BRIEF >> In the entries below, find the line with "ECLK stopped the pins (R73, R92). -/" and the line with "(R73). An ending". Reproduce those two lines and every line between them exactly, and nothing more.

[Source records]
Segment Open
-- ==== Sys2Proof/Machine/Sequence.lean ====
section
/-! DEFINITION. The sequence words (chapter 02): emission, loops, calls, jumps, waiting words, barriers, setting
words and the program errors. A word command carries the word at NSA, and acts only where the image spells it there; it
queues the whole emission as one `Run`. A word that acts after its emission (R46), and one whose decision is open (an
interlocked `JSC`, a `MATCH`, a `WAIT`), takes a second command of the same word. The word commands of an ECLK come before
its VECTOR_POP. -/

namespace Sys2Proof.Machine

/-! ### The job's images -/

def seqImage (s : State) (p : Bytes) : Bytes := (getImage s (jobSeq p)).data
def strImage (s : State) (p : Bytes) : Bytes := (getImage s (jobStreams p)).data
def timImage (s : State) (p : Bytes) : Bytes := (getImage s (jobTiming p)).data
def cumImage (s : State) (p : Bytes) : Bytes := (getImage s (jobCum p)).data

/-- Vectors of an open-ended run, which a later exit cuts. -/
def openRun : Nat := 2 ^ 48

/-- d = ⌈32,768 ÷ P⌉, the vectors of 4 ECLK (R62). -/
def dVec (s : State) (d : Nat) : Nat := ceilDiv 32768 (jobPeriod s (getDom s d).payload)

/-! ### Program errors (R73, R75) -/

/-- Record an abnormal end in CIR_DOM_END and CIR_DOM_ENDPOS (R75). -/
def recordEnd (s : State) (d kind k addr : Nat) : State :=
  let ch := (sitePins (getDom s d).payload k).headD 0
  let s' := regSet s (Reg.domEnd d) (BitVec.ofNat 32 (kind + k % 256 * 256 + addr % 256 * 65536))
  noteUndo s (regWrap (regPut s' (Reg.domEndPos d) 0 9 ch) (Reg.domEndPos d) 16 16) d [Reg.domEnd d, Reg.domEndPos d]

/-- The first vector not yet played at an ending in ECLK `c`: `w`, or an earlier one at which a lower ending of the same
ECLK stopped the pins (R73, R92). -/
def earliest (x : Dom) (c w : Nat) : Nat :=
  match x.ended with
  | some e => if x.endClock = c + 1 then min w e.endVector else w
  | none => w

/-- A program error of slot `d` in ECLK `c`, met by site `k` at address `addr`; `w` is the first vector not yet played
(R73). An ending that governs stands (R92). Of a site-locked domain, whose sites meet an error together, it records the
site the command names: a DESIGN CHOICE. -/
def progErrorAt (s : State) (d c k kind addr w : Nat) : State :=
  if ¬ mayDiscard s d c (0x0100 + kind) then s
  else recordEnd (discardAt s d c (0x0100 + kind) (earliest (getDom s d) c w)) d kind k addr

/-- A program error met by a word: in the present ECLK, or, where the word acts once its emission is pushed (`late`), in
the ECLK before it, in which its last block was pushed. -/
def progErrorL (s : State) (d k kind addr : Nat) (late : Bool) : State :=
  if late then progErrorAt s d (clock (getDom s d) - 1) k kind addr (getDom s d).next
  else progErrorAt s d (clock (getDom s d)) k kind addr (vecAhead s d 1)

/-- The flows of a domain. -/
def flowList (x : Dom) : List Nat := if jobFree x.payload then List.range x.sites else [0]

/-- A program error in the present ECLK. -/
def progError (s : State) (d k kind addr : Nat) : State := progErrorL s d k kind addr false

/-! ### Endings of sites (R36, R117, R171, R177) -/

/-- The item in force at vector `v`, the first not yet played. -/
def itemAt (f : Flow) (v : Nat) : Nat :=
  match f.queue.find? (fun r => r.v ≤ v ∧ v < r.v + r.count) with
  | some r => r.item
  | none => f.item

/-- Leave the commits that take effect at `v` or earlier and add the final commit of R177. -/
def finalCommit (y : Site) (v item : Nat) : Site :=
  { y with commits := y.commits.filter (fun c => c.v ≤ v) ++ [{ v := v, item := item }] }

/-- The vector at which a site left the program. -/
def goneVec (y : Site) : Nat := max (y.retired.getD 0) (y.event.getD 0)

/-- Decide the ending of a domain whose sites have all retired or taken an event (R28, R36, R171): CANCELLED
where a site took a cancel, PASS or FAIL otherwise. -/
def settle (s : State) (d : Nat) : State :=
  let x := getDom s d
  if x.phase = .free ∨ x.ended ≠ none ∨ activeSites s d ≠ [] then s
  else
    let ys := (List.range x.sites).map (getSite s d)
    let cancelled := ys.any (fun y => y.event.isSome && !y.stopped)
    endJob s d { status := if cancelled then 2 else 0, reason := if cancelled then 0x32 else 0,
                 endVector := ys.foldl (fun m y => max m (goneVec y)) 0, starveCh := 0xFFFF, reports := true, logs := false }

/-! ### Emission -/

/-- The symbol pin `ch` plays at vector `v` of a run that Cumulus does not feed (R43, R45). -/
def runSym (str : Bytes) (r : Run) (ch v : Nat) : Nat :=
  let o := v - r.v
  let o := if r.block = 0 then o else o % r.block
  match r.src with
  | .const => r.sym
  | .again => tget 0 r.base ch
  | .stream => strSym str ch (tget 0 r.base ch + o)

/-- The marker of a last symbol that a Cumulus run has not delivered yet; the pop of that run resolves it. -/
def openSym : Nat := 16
Segment Closed
TASK RESPONSE >>
ECLK stopped the pins (R73, R92). -/
def earliest (x : Dom) (c w : Nat) : Nat :=
  match x.ended with
  | some e => if x.endClock = c + 1 then min w e.endVector else w
  | none => w

/-- A program error of slot `d` in ECLK `c`, met by site `k` at address `addr`; `w` is the first vector not yet played
(R73). An ending that governs stands (R92). Of a site-locked domain, whose sites meet an error together, it records the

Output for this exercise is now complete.